在我发现 this answer 之后,建议将此 -Dcom.ibm.mq.cfg.useIBMCipherMappings=false 参数添加到 IBM MQ 的 JRE(据我所知)。这可能允许 IBM MQ 使用 Oracle 兼容的密码套件名称。我的问题是,

  1. 如何将此 JVM 参数 -Dcom.ibm.mq.cfg.useIBMCipherMappings=false 添加到 IBM MQ JRE?

这个 问题表明需要将相同的参数添加到应用程序作为系统 属性 System.setProperty("com.ibm.mq.cfg.useIBMCipherMappings", "false"),但它没有任何不同。

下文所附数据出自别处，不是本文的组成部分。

-- ==== Sys2Proof/Machine/State.lean ====
section
/-! DEFINITION. The state of the part as plain data: every table, record, queue, timer and line the manual
gives it, and the state right after reset. -/

namespace Sys2Proof.Machine

/-! ### Inventory Table -/

/-- A denomination entry (R1).  An entry of value 0 is unused. -/
structure Denomination where
  value : Nat
  kind : Kind
  enabled : Bool
  deriving DecidableEq, Repr

/-- The service states of a store (R8). -/
inductive StoreState where
  | ready
  | paying
  | jammed
  | uncertain
  | absent
  | disabled
  deriving DecidableEq, Repr

/-- The counter a fill is booked to (R62, R63). -/
inductive FillCounter where
  | accepted
  | loaded
  deriving DecidableEq, Repr

/-- An entry of a store's fill-pending list (R63). -/
structure Fill where
  denom : Denom
  counter : FillCounter
  windowMs : Nat
  deriving DecidableEq, Repr

/-- A Store Channel (section 6.2): IDLE, DRIVING the stroke of a slot against a deadline, or AFTER-RUN with
its window open. -/
inductive Channel where
  | idle
  | driving (slot : SlotId) (deadlineMs : Nat)
  | afterRun (slot : SlotId) (windowMs : Nat)
  deriving DecidableEq, Repr

/-- A store record (R6), its mark held during a stroke (R12) and its channel. -/
structure Store where
  denom : Option Denom
  capacity : Nat
  physical : Nat
  reserved : Nat
  state : StoreState
  pay : Bool
  fill : Bool
  fills : List Fill
  inFlight : Bool
  marked : Bool
  channel : Channel
  deriving DecidableEq, Repr

/-- The exchange stage of a cashbox (R22). -/
inductive Stage where
  | none
  | outSeen
  | exchanged
  deriving DecidableEq, Repr

/-- A cashbox record (R19). -/
structure Cashbox where
  counts : Vector Nat 12
  capacity : Nat
  promised : Nat
  present : Bool
  stage : Stage
  deriving DecidableEq, Repr

/-- The settings of WRITE LIMITS but for the cashbox capacities (R46, R76, R80). -/
structure Limits where
  coinLimit : Nat
  noteLimit : Nat
  roundingUnit : Nat
  presentTimeout : Nat
  deriving DecidableEq, Repr

/-! ### Lane Controllers -/

/-- Lane modes (R26). -/
inductive Mode where
  | closed
  | serve
  | load
  deriving DecidableEq, Repr

/-- Sale states (R30). -/
inductive SaleState where
  | idle
  | tendering
  | planning
  | paying
  | presented
  deriving DecidableEq, Repr

inductive TargetKind where
  | none
  | change
  | refund
  deriving DecidableEq, Repr

inductive SettleResult where
  | none
  | exact
  | short
  | noExact
  | stockChanged
  deriving DecidableEq, Repr

/-- The present timer (R46). -/
inductive PresentTimer where
  | stopped
  | running (seconds : Nat)
  | expired
  deriving DecidableEq, Repr

/-- The sale context (R30), with the mark that notes were retracted (R47). -/
structure Sale where
  state : SaleState
  sequence : Word16
  due : Nat
  tendered : Nat
  autoSettle : Bool
  acceptShort : Bool
  targetKind : TargetKind
  target : Nat
  paid : Nat
  overpay : Nat
  shortfall : Nat
  owed : Nat
  coinsCommitted : Nat
  notesCommitted : Nat
  pieces : Vector Nat 12
  lastResult : SettleResult
  cancelPending : Bool
  haltPending : Bool
  timer : PresentTimer
  retracted : Bool
  deriving DecidableEq, Repr

/-- Outcomes of a sale (R48). -/
inductive SaleOutcome where
  | paid
  | short
  | refunded
  | halted
  | cancelled
  | interrupted
  deriving DecidableEq, Repr

/-- A completion record (R49); its lane is the lane whose slot holds it. -/
structure Completion where
  sequence : Word16
  outcome : SaleOutcome
  due : Nat
  tendered : Nat
  target : Nat
  paid : Nat
  overpay : Nat
  shortfall : Nat
  pieces : List (Denom × Nat)
  deriving DecidableEq, Repr

/-- A Lane Controller: mode, sale context and completion slot. -/
structure LaneControl where
  mode : Mode
  sale : Sale
  slot : Option Completion
  deriving DecidableEq, Repr

/-! ### Intake Router -/

/-- A route answer (R54). -/
inductive Answer where
  | store (k : StoreId)
  | cashbox
  | giveBack
  deriving DecidableEq, Repr

/-- An intake head: its latch (R52), FULL while it holds a class code, and the answer last driven to it. -/
structure Head where
  latch : Option ClassCode
  answer : Option Answer
  deriving DecidableEq, Repr

/-! ### Change Planner -/

/-- The kinds of a lane request (R71). -/
inductive LaneRequest where
  | settle
  | refund
  | makeup
  deriving DecidableEq, Repr

/-- The kinds of a skim request (R71). -/
inductive SkimRequest where
  | toTarget
  | emptyStore (k : StoreId)
  deriving DecidableEq, Repr

/-- A request with its owner. -/
inductive Job where
  | lane (l : Lane) (r : LaneRequest)
  | skim (r : SkimRequest)
  deriving DecidableEq, Repr

/-- What a snapshot records of a store (R74). -/
structure SnapStore where
  state : StoreState
  denom : Option Denom
  pay : Bool
  free : Nat
  deriving DecidableEq, Repr

/-- What a snapshot records of a denomination (R74). -/
structure SnapDenom where
  value : Nat
  kind : Kind
  enabled : Bool
  low : Nat
  target : Nat
  deriving DecidableEq, Repr

/-- The snapshot of an attempt (R74).  The fields from `target` on are a lane request's; a skim's hold 0,
clear and the empty list. -/
structure Snapshot where
  stores : Vector SnapStore 12
  denoms : Vector SnapDenom 12
  space : PerKind Nat
  target : Nat
  acceptShort : Bool
  coinsCommitted : Nat
  notesCommitted : Nat
  busy : List StoreId
  deriving DecidableEq, Repr

/-- The request in work: its attempt number (R92), its stopped mark (R75) and its snapshot. -/
structure Work where
  job : Job
  attempt : Nat
  stopped : Bool
  snap : Snapshot
  deriving DecidableEq, Repr

/-- The Change Planner: the waiting set (R72), the request in work (none while FREE) and the last-served
lane (R73). -/
structure Planner where
  waitingLane : PerLane (Option LaneRequest)
  waitingSkim : Option SkimRequest
  work : Option Work
  lastServed : Lane
  deriving DecidableEq, Repr

/-! ### Plan Pool -/

inductive Dest where
  | cup (l : Lane)
  | pres (l : Lane)
  | coinBox
  | noteBox
  deriving DecidableEq, Repr

inductive Origin where
  | main
  | makeup
  deriving DecidableEq, Repr

inductive StrokeState where
  | waiting
  | running
  | done
  | dropped
  deriving DecidableEq, Repr

/-- A stroke record (R97) in its slot.  Its `next` is computed from the chain (log 14). -/
structure Stroke where
  slot : SlotId
  owner : Owner
  path : Kind
  store : StoreId
  count : Nat
  delivered : Nat
  dest : Dest
  origin : Origin
  state : StrokeState
  deriving DecidableEq, Repr

/-- A chain's tally (R105). -/
structure Tally where
  done : Nat
  cutShort : Nat
  dropped : Nat
  delivered : Nat
  deriving DecidableEq, Repr

/-- The Plan Pool: the free list, top first (R95); the records in the planning order (R96), whose
restriction to an owner and a path is that chain in link order (R99); and the tallies. -/
structure Pool where
  free : List SlotId
  records : List Stroke
  tallies : PerParty (PerKind Tally)
  deriving DecidableEq, Repr

/-! ### Path Arbiters -/

/-- The grant of a path (R110). -/
inductive Grant where
  | none
  | laneRun (l : Lane)
  | officeStroke
  deriving DecidableEq, Repr

inductive Availability where
  | rehoming (ms : Nat)
  | available
  deriving DecidableEq, Repr

/-- A diverter move in progress (R117). -/
structure Move where
  dest : Dest
  ms : Nat
  deriving DecidableEq, Repr

/-- A next-stroke latch that holds a record (R104). -/
structure Latch where
  slot : SlotId
  store : StoreId
  dest : Dest
  deriving DecidableEq, Repr

/-- A Path Arbiter (R110) with its next-stroke latch (R104).  A position `none` is UNKNOWN. -/
structure Arbiter where
  availability : Availability
  grant : Grant
  position : Option Dest
  move : Option Move
  latch : Option Latch
  lastGranted : Lane
  openingUsed : PerLane Bool
  deriving DecidableEq, Repr

/-! ### Profile Unit and Totals Unit -/

/-- The marks of one denomination (R135). -/
structure Marks where
  low : Nat
  target : Nat
  high : Nat
  deriving DecidableEq, Repr

/-- The nine counters of one denomination (R147). -/
structure Counters where
  accepted : Nat
  loaded : Nat
  paid : Nat
  retracted : Nat
  skimmed : Nat
  emptied : Nat
  removed : Nat
  unplaced : Nat
  adjusted : Int
  deriving DecidableEq, Repr

/-- One denomination of the previous-shift record (R154). -/
structure ShiftLine where
  counters : Counters
  opening : Nat
  holdings : Nat
  value : Nat
  deriving DecidableEq, Repr

structure ShiftRecord where
  shift : Word16
  inexact : Bool
  lines : Vector ShiftLine 12
  deriving DecidableEq, Repr

/-- The Totals Unit (R147, R154). -/
structure Totals where
  shift : Word16
  inexact : Bool
  counters : Vector Counters 12
  opening : Vector Nat 12
  previous : ShiftRecord
  deriving DecidableEq, Repr

/-! ### Notice Unit -/

/-- The office's notices in priority order (R160). -/
inductive OfficeNotice where
  | recovered | jam | cassette | cashboxFull | shiftInexact | stockLow | skimAdvised
  | profileSwitched
  deriving DecidableEq, Repr

/-- A lane's notices in priority order (R161). -/
inductive LaneNotice where
  | completionReady | presentOverdue | settleRefused | chuteOccupied | pieceReturned
  | tenderReached | lowChange
  deriving DecidableEq, Repr

/-- One bit for each office notice. -/
structure OfficeBits where
  recovered : Bool
  jam : Bool
  cassette : Bool
  cashboxFull : Bool
  shiftInexact : Bool
  stockLow : Bool
  skimAdvised : Bool
  profileSwitched : Bool
  deriving DecidableEq, Repr

/-- One bit for each notice of a lane. -/
structure LaneBits where
  completionReady : Bool
  presentOverdue : Bool
  settleRefused : Bool
  chuteOccupied : Bool
  pieceReturned : Bool
  tenderReached : Bool
  lowChange : Bool
  deriving DecidableEq, Repr

/-- The office port's flags, enables and line (R160, R162). -/
structure OfficeNotices where
  flags : OfficeBits
  enables : OfficeBits
  line : Bool
  deriving DecidableEq, Repr

/-- A lane port's flags, enables and line (R161, R162). -/
structure LaneNotices where
  flags : LaneBits
  enables : LaneBits
  line : Bool
  deriving DecidableEq, Repr

/-! ### Link Ports -/

/-- The receiver of a port (R170), with the bytes of the frame in progress. -/
inductive Receiver where
  | hunt
  | length
  | body (length : Nat) (taken : List Byte)
  | check (taken : List Byte)
  deriving DecidableEq, Repr

/-- A complete frame: its code and payload, and its check byte (R171).  Its length byte is the length of
`body`. -/
structure Frame where
  body : List Byte
  check : Byte
  deriving DecidableEq, Repr

/-- Reply statuses (R174). -/
inductive Status where
  | ok
  | accepted
  | overrun
  | check
  | unknown
  | level
  | range
  | state
  | unread
  | notEnough
  | holdsStock
  deriving DecidableEq, Repr

/-- A reply being sent: the bytes of its frame (R174); `thenStartUp` marks the reply to a RESTART that was
admitted (R175). -/
structure Reply where
  frame : List Byte
  thenStartUp : Bool
  deriving DecidableEq, Repr

/-- A Link Port: receiver, receive buffer (oldest first), overrun-pending flag (R172) and the reply being
sent. -/
structure LinkPort where
  receiver : Receiver
  buffer : List Frame
  overrun : Bool
  sending : Option Reply
  deriving DecidableEq, Repr

/-! ### Retained Memory -/

/-- What Retained Memory holds of a store (R184). -/
structure RetainedStore where
  denom : Option Denom
  capacity : Nat
  pay : Bool
  fill : Bool
  physical : Nat
  state : StoreState
  inFlight : Bool
  fills : List (Denom × FillCounter)
  deriving DecidableEq, Repr

/-- What Retained Memory holds of a cashbox (R184). -/
structure RetainedBox where
  counts : Vector Nat 12
  capacity : Nat
  stage : Stage
  deriving DecidableEq, Repr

问题也说明了相同的解决方案,但没有提到如何将此 JVM 参数添加到 IBM MQ。

更新 1

我研究了如何向 IBM MQ 添加 JVM 参数。但我只能找到 Websphere 应用程序服务器的解决方案。

我目前在应用程序中使用的CipherSuite是;

TLS_ECDHE_ECDSA_WITH_AES_128_CBC_SHA256 (Oracle JRE complied)

IBM MQ 有相应的;

ECDHE_ECDSA_AES_128_CBC_SHA256 (IBM MQ complied)

更新 2

使用带有 stash 选项的 ikeyman 工具创建 key.kdb 文件后,队列管理器可以成功读取其中的证书。此外,我还包含了一个标有 ibmwebspheremq<lowercase_queue_manage_name> 的自签名证书。但是现在我在客户端遇到了不同的异常;

Exception in thread "main" com.ibm.mq.MQException: MQJE001: Completion Code '2', Reason '2059'.
    at com.ibm.mq.MQManagedConnectionJ11.<init>(MQManagedConnectionJ11.java:255)
    at com.ibm.mq.MQClientManagedConnectionFactoryJ11._createManagedConnection(MQClientManagedConnectionFactoryJ11.java:450)
    at com.ibm.mq.MQClientManagedConnectionFactoryJ11.createManagedConnection(MQClientManagedConnectionFactoryJ11.java:487)
    at com.ibm.mq.StoredManagedConnection.<init>(StoredManagedConnection.java:97)

并且在 MQ 日志中我可以找到这个条目;

AMQ9637E: Channel is lacking a certificate.

有一些解释。

注意:在已删除的评论中添加答案以捕获提供给 OP 的信息。


请参阅以下 IBM MQ 知识中心页面,了解 table 显示证书类型与 MQ v9.1 的兼容性:

IBM MQ 9.1.x/IBM MQ/Securing/Confidentiality of messages/Enabling CipherSpecs

具有 ECDHE_ECDSA 的密码需要队列管理器的套件 b 证书。如果为您的应用程序使用客户端证书,它还需要是套件 b。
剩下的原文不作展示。